| Problem statement |
Scan the data below and pick out the lines containing the word "operations".

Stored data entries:
-- ==== Sys2Proof/Certificates/Slice0/Obligations.lean ====
section
/-!
DEFINITION. The statements for the provers, from the specification's numbered rules. Each docstring cites the rules it
rests on; a statement of a tile instruction gives the whole next state, so it is also that instruction's frame.
-/

open Sys2Proof Sys2Proof.Machine

/-! ### Tile instructions (02, 03) -/

/-- 03 R117: results of the scalar operations of Table 3-3; s0 stays as Tile.setS has it.

03 R117: the integer compares write p[rd]; the predicate operations of Table 3-3 combine p registers.

03 R117 Table 3-3, FLT and FEQ: false where either operand is a NaN; the order of infinities and signs of zero; FLT
sets INV on any NaN, FEQ on a signalling one only. FV.less is the order of the numbers the codes stand for. -/
def Obligations.ScalarResults : Prop :=
  (
  ScalarResult .add .add 1 (fun a b => a + b) ∧
  ScalarResult .sub .sub 1 (fun a b => a - b) ∧
  ScalarResult .and .and 1 (fun a b => a &&& b) ∧
  ScalarResult .or .or 1 (fun a b => a ||| b) ∧
  ScalarResult .xor .xor 1 (fun a b => a ^^^ b) ∧
  ScalarResult .sll .sll 1 (fun a b => a <<< (b.extractLsb' 0 5).toNat) ∧
  ScalarResult .srl .srl 1 (fun a b => a >>> (b.extractLsb' 0 5).toNat) ∧
  ScalarResult .sra .sra 1 (fun a b => a.sshiftRight (b.extractLsb' 0 5).toNat) ∧
  ScalarResult .mul .mul 3 (fun a b => (a.setWidth 64 * b.setWidth 64).extractLsb' 0 32) ∧
  ScalarResult .mulh .mulh 3 (fun a b => (a.signExtend 64 * b.signExtend 64).extractLsb' 32 32) ∧
  ScalarResult .mulhu .mulhu 3 (fun a b => (a.setWidth 64 * b.setWidth 64).extractLsb' 32 32) ∧
  ScalarResult .min .min 1 (fun a b => if a.toInt ≤ b.toInt then a else b) ∧
  ScalarResult .max .max 1 (fun a b => if a.toInt ≤ b.toInt then b else a) ∧
  ScalarResult .minu .minu 1 (fun a b => if a.toNat ≤ b.toNat then a else b) ∧
  ScalarResult .maxu .maxu 1 (fun a b => if a.toNat ≤ b.toNat then b else a) ∧
  ScalarResult .clz .clz 1 (fun a _ => BitVec.ofNat 32 (32 - bitLen a.toNat)) ∧
  ScalarResult .popc .popc 1 (fun a _ => BitVec.ofNat 32 ((List.range 32).countP (fun i => a.toNat.testBit i)))
  ) ∧
  (
  CompareResult .ceq .ceq (fun a b => decide (a = b)) ∧
  CompareResult .cne .cne (fun a b => decide (a ≠ b)) ∧
  CompareResult .clt .clt (fun a b => decide (a.toInt < b.toInt)) ∧
  CompareResult .cltu .cltu (fun a b => decide (a.toNat < b.toNat)) ∧
  CompareResult .cge .cge (fun a b => decide (b.toInt ≤ a.toInt)) ∧
  CompareResult .cgeu .cgeu (fun a b => decide (b.toNat ≤ a.toNat)) ∧
  PredicateResult .pand .pand (fun a b => a && b) ∧
  PredicateResult .por .por (fun a b => a || b) ∧
  PredicateResult .pxor .pxor (fun a b => decide (a ≠ b)) ∧
  PredicateResult .pandn .pandn (fun a b => a && !b)
  ) ∧
  (
  Completes .flt .flt 1 1 (fun w => [rcP (wRd w), rcFp]) (fun w x =>
    let a := dec32 (x.sreg (wRs1 w))
    let b := dec32 (x.sreg (wRs2 w))
    { x.setP (wRd w) (a.less b) with fpstat := x.fpstat ||| (if a.isNaN || b.isNaN then 1#6 else 0#6) }) ∧
  Completes .feq .feq 1 1 (fun w => [rcP (wRd w), rcFp]) (fun w x =>
    let a := dec32 (x.sreg (wRs1 w))
    let b := dec32 (x.sreg (wRs2 w))
    { x.setP (wRd w) (!a.isNaN && !b.isNaN && !a.less b && !b.less a) with
      fpstat := x.fpstat ||| (if a.isSNaN || b.isSNaN then 1#6 else 0#6) })
  )

/-- 03 R118: results of the immediate operations of Table 3-4. -/
def Obligations.ImmediateResults : Prop :=
  WordResult .addi .addi (fun w x => x.sreg (wRs1 w) + (w.extractLsb' 0 13).signExtend 32) ∧
  WordResult .andi .andi (fun w x => x.sreg (wRs1 w) &&& (w.extractLsb' 0 13).setWidth 32) ∧
  WordResult .ori .ori (fun w x => x.sreg (wRs1 w) ||| (w.extractLsb' 0 13).setWidth 32) ∧
  WordResult .xori .xori (fun w x => x.sreg (wRs1 w) ^^^ (w.extractLsb' 0 13).setWidth 32) ∧
  WordResult .shi .shi (fun w x =>
    if w.extractLsb' 5 2 = 0#2 then x.sreg (wRs1 w) <<< (w.extractLsb' 0 5).toNat
    else if w.extractLsb' 5 2 = 1#2 then x.sreg (wRs1 w) >>> (w.extractLsb' 0 5).toNat
    else (x.sreg (wRs1 w)).sshiftRight (w.extractLsb' 0 5).toNat) ∧
  WordResult .lui .lui (fun w _ => w.extractLsb' 0 18 ++ 0#14) ∧
  WordResult .llo .llo (fun w x => (x.sreg (wRd w)).extractLsb' 14 18 ++ w.extractLsb' 0 14)

/-- 03 R119, R120: results of the loads of Table 3-5, at s[rs1] + sext(off10) × size. -/
def Obligations.LoadResults : Prop :=
  LoadResult .lb .lb 1 (fun w => [rcS (wRd w)])
    (fun w bs x => x.setS (wRd w) ((BitVec.ofNat 8 (leNat bs)).signExtend 32)) ∧
  LoadResult .lbu .lbu 1 (fun w => [rcS (wRd w)])
    (fun w bs x => x.setS (wRd w) ((BitVec.ofNat 8 (leNat bs)).setWidth 32)) ∧
  LoadResult .lh .lh 2 (fun w => [rcS (wRd w)])
    (fun w bs x => x.setS (wRd w) ((BitVec.ofNat 16 (leNat bs)).signExtend 32)) ∧
  LoadResult .lhu .lhu 2 (fun w => [rcS (wRd w)])
    (fun w bs x => x.setS (wRd w) ((BitVec.ofNat 16 (leNat bs)).setWidth 32)) ∧
  LoadResult .lw .lw 4 (fun w => [rcS (wRd w)]) (fun w bs x => x.setS (wRd w) (BitVec.ofNat 32 (leNat bs))) ∧
  LoadResult .vld8 .vld8 8 (fun w => [rcV (wRd w)])
    (fun w bs x => x.setV (wRd w) (0#64 ++ BitVec.ofNat 64 (leNat bs))) ∧
  LoadResult .vld .vld 16 (fun w => [rcV (wRd w)]) (fun w bs x => x.setV (wRd w) (BitVec.ofNat 128 (leNat bs)))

| Response box |
/-- 03 R117: results of the scalar operations of Table 3-3; s0 stays as Tile.setS has it.
03 R117: the integer compares write p[rd]; the predicate operations of Table 3-3 combine p registers.
/-- 03 R118: results of the immediate operations of Table 3-4. -/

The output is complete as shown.